Characterization of gas flow in backfill mining-induced coal seam using a fractional derivative-based permeability model

Backfill mining technique has become more and more popular in Chinese coal enterprises in recent years. When it is applied in high gassy mines, a modeling approach to gas flow in backfill mining-induced coal seam plays an important role in assessment of safety of the technological system. In order to establish an intrinsic relationship between post-peak damage of coal and its permeability, a fractional derivative permeability model based on the classic model is proposed by incorporating a damage variable into fractional derivative order.

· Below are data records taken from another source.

/-- SHAPER (R267). -/
def rows0802 : List Row :=
  [ ⟨0, 0, 4, false, .RW, 2, .configSet, 0, 200000, none⟩,
    ⟨1, 1, 4, false, .RW, 2, .configSet, 0, 16777216, none⟩,
    ⟨2, 2, 8, true, .RO, 0, .readOnly, -9223372036854775808, 9223372036854775807, none⟩,
    ⟨3, 3, 8, false, .RO, 0, .readOnly, 0, 18446744073709551615, none⟩,
    ⟨4, 4, 4, false, .RO, 0, .readOnly, 0, 4294967295, none⟩,
    ⟨5, 5, 1, false, .RO, 0, .readOnly, 0, 255, none⟩ ]

/-- POLICER (R268). -/
def rows0803 : List Row :=
  [ ⟨0, 0, 4, false, .RW, 2, .configSet, 0, 409600, none⟩,
    ⟨1, 1, 4, false, .RW, 2, .configSet, 8208, 67108864, none⟩,
    ⟨2, 2, 1, false, .RW, 2, .configSet, 0, 1, none⟩,
    ⟨3, 3, 8, true, .RO, 0, .readOnly, -9223372036854775808, 9223372036854775807, none⟩,
    ⟨4, 4, 8, false, .RO, 0, .readOnly, 0, 18446744073709551615, none⟩ ]

/-- SCHED (R269). -/
def rows0804 : List Row :=
  [ ⟨0, 0, 1, false, .RO, 0, .readOnly, 0, 255, none⟩,
    ⟨1, 1, 4, false, .RO, 0, .readOnly, 0, 4294967295, none⟩,
    ⟨2, 2, 4, false, .RO, 0, .readOnly, 0, 4294967295, none⟩,
    ⟨3, 3, 2, false, .RO, 0, .readOnly, 0, 65535, none⟩ ]

/-- FLOWPORT (R292). -/
def rows0900 : List Row :=
  [ ⟨0, 0, 1, false, .RW, 2, .configSet, 0, 3, none⟩,
    ⟨1, 1, 1, false, .RW, 2, .configSet, 0, 1, none⟩ ]

/-- ECNCLASS (R293). -/
def rows0901 : List Row :=
  [ ⟨0, 0, 1, false, .RW, 2, .configSet, 0, 15, none⟩,
    ⟨1, 1, 1, false, .RW, 2, .configSet, 1, 15, none⟩,
    ⟨2, 2, 1, false, .RW, 2, .configSet, 0, 255, none⟩ ]

/-- FLOWCFG (R294). -/
def rows0902 : List Row :=
  [ ⟨0, 0, 1, false, .RW, 2, .immediate, 0, 7, none⟩,
    ⟨1, 1, 4, false, .RW, 2, .immediate, 1000, 10000000, none⟩,
    ⟨2, 2, 2, false, .RW, 2, .immediate, 64, 65535, none⟩,
    ⟨3, 3, 4, false, .RW, 2, .immediate, 1024, 1048576, none⟩,
    ⟨4, 4, 4, false, .RW, 2, .immediate, 10, 64000, none⟩,
    ⟨5, 5, 8, false, .RO, 0, .readOnly, 0, 18446744073709551615, none⟩,
    ⟨6, 6, 8, false, .RO, 0, .readOnly, 0, 18446744073709551615, none⟩ ]

/-- STALL (R295). -/
def rows0903 : List Row :=
  [ ⟨0, 0, 8, false, .RO, 0, .readOnly, 0, 18446744073709551615, none⟩,
    ⟨1, 1, 8, false, .RO, 0, .readOnly, 0, 18446744073709551615, none⟩,
    ⟨2, 2, 4, false, .RO, 0, .readOnly, 0, 4294967295, none⟩,
    ⟨3, 3, 4, false, .RO, 0, .readOnly, 0, 4294967295, none⟩ ]

/-- TEAM (R323). -/
def rows0A00 : List Row :=
  [ ⟨0, 0, 1, false, .RW, 2, .command, 0, 4, none⟩,
    ⟨1, 1, 1, false, .RO, 0, .readOnly, 0, 255, none⟩,
    ⟨2, 2, 1, false, .RO, 0, .readOnly, 0, 255, none⟩,
    ⟨3, 3, 2, false, .RW, 2, .staged, 0, 1023, none⟩,
    ⟨4, 4, 2, false, .RW, 2, .staged, 0, 1023, none⟩,
    ⟨5, 5, 2, false, .RO, 0, .readOnly, 0, 65535, none⟩,
    ⟨6, 6, 1, false, .RW, 2, .staged, 0, 255, none⟩,
    ⟨7, 7, 1, false, .RW, 2, .staged, 0, 255, none⟩,
    ⟨8, 8, 1, false, .RW, 2, .staged, 0, 255, none⟩,
    ⟨9, 9, 1, false, .RW, 2, .staged, 0, 255, none⟩,
    ⟨10, 10, 8, false, .RW, 2, .staged, 0, 18446744073709551615, none⟩,
    ⟨11, 11, 1, false, .RW, 2, .staged, 0, 7, none⟩,
    ⟨12, 12, 1, false, .RW, 2, .staged, 0, 1, none⟩,
    ⟨13, 13, 1, false, .RW, 2, .staged, 0, 1, none⟩,
    ⟨14, 14, 4, false, .RW, 2, .staged, 0, 1048575, some 0xffffffff⟩,
    ⟨15, 15, 2, false, .RW, 2, .staged, 0, 65535, none⟩,
    ⟨16, 16, 2, false, .RW, 2, .staged, 1, 1024, none⟩,
    ⟨17, 17, 2, false, .RW, 2, .staged, 0, 65535, none⟩,
    ⟨18, 18, 4, false, .RW, 2, .staged, 0, 4294967295, none⟩,
    ⟨19, 19, 4, false, .RW, 2, .staged, 0, 4294967295, none⟩,
    ⟨20, 20, 2, false, .RW, 2, .staged, 1, 16384, none⟩,
    ⟨21, 21, 2, false, .RW, 2, .staged, 1, 4096, none⟩,
    ⟨22, 22, 4, false, .RW, 2, .staged, 10, 1000000, none⟩,
    ⟨23, 23, 4, false, .RW, 2, .staged, 10, 1000000, none⟩,
    ⟨24, 24, 1, false, .RW, 2, .staged, 1, 255, none⟩,
    ⟨25, 25, 1, false, .RW, 2, .staged, 0, 1, none⟩,
    ⟨26, 26, 2, false, .RW, 2, .staged, 0, 65535, none⟩,
    ⟨27, 27, 4, false, .RO, 0, .readOnly, 0, 4294967295, none⟩,
    ⟨28, 28, 2, false, .RO, 0, .readOnly, 0, 65535, none⟩,
    ⟨29, 29, 2, false, .RO, 0, .readOnly, 0, 65535, none⟩,
    ⟨30, 30, 8, false, .RO, 0, .readOnly, 0, 18446744073709551615, none⟩,
    ⟨31, 31, 8, false, .RO, 0, .readOnly, 0, 18446744073709551615, none⟩,
    ⟨32, 32, 4, false, .RO, 0, .readOnly, 0, 4294967295, none⟩,
    ⟨33, 33, 8, false, .RO, 0, .readOnly, 0, 18446744073709551615, none⟩,
    ⟨34, 34, 8, false, .RO, 0, .readOnly, 0, 18446744073709551615, none⟩,
    ⟨35, 35, 4, false, .RO, 0, .readOnly, 0, 4294967295, none⟩ ]

/-- MEMBER (R324). -/
def rows0A01 : List Row :=
  [ ⟨0, 0, 4, false, .RW, 2, .staged, 0, 1048575, none⟩,
    ⟨1, 1, 2, false, .RW, 2, .staged, 0, 4095, none⟩,
    ⟨2, 2, 1, false, .RW, 2, .staged, 0, 3, none⟩,
    ⟨3, 3, 1, false, .RW, 2, .staged, 0, 1, none⟩,
    ⟨4, 4, 4, false, .RW, 2, .staged, 0, 4294967295, none⟩,
    ⟨5, 5, 1, false, .RW, 2, .staged, 0, 1, none⟩,
    ⟨6, 6, 1, false, .RO, 0, .readOnly, 0, 255, none⟩ ]

/-- CHUNK (R325). -/
def rows0A02 : List Row :=
  [ ⟨0, 0, 1, false, .RO, 0, .readOnly, 0, 255, none⟩,
    ⟨1, 1, 2, false, .RO, 0, .readOnly, 0, 65535, none⟩,
    ⟨2, 2, 2, false, .RO, 0, .readOnly, 0, 65535, none⟩,
    ⟨3, 3, 1, false, .RO, 0, .readOnly, 0, 255, none⟩,
    ⟨4, 4, 1, false, .RO, 0, .readOnly, 0, 255, none⟩,
    ⟨5, 5, 4, false, .RO, 0, .readOnly, 0, 4294967295, none⟩,
    ⟨6, 6, 1, false, .RO, 0, .readOnly, 0, 255, none⟩,
    ⟨7, 7, 1, false, .RO, 0, .readOnly, 0, 255, none⟩,
    ⟨8, 8, 2, false, .RO, 0, .readOnly, 0, 65535, none⟩ ]

/-- TEAMS (R326). -/
def rows0A03 : List Row :=
  [ ⟨0, 0, 2, false, .RO, 0, .readOnly, 0, 65535, none⟩,
    ⟨1, 1, 4, false, .RO, 0, .readOnly, 0, 4294967295, none⟩,
    ⟨2, 2, 2, false, .RO, 0, .readOnly, 0, 65535, none⟩,
    ⟨3, 3, 4, false, .RO, 0, .readOnly, 0, 4294967295, none⟩,
    ⟨4, 4, 4, false, .RO, 0, .readOnly, 0, 4294967295, none⟩ ]

/-- TEAMARITH (R352). -/
def rows0B00 : List Row :=
  [ ⟨0, 0, 8, false, .RO, 0, .readOnly, 0, 18446744073709551615, none⟩,
    ⟨1, 1, 8, false, .RO, 0, .readOnly, 0, 18446744073709551615, none⟩,
    ⟨2, 2, 8, false, .RO, 0, .readOnly, 0, 18446744073709551615, none⟩,
    ⟨3, 3, 8, false, .RO, 0, .readOnly, 0, 18446744073709551615, none⟩,
    ⟨4, 4, 8, false, .RO, 0, .readOnly, 0, 18446744073709551615, none⟩,
    ⟨5, 5, 2, false, .RO, 0, .readOnly, 0, 65535, none⟩ ]

/-- HENGINE (R381). -/
def rows0C00 : List Row :=
  [ ⟨0, 0, 1, false, .RO, 0, .readOnly, 0, 255, none⟩,
    ⟨1, 1, 1, false, .RW, 2, .immediate, 0, 1, none⟩,
    ⟨2, 2, 2, false, .RO, 0, .readOnly, 0, 65535, none⟩,
    ⟨3, 3, 1, false, .RO, 0, .readOnly, 0, 255, none⟩,
    ⟨4, 4, 8, false, .RO, 0, .readOnly, 0, 18446744073709551615, none⟩,
    ⟨5, 5, 4, false, .RO, 0, .readOnly, 0, 4294967295, none⟩,
    ⟨6, 6, 4, false, .RO, 0, .readOnly, 0, 4294967295, none⟩,
    ⟨7, 7, 8, false, .RO, 0, .readOnly, 0, 18446744073709551615, none⟩,
    ⟨8, 8, 2, false, .RO, 0, .readOnly, 0, 65535, none⟩ ]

Since the coal body is damaged, its permeability increases rapidly, which can be represented by a increasing trend in the value of fractional order, indicating that the proposed model can effectively reflect the dramatic change in permeability caused by post-peak damage. By testing permeability during the loading and unloading process of coal samples, key parameters of the fractional permeability model were obtained to enter specific values into the model to represent in-situ conditions. Then, based on the Mazars damage evolution criterion and the fractional permeability model, stress field equations and seepage field equations of mining-induced coal are established and applied in a generalized numerical model to characterize gas flow in backfill mining-induced coal seam under different elastic foundation coefficients of filling body. The result shows that the damage scale and degree at coal seam in front of the longwall face, as well as its permeability, appear to be smaller with increase of filling body's elastic foundation coefficient. Along the direction of gas flow, as the elastic foundation coefficient increases, the gas flow velocity reduces, while the gas pressure and content go up correspondingly at the same position of the front coal body. It indicates that the ability for gas to flow is negatively correlated with the elastic foundation coefficient of filling body in backfill mining-induced coal seam.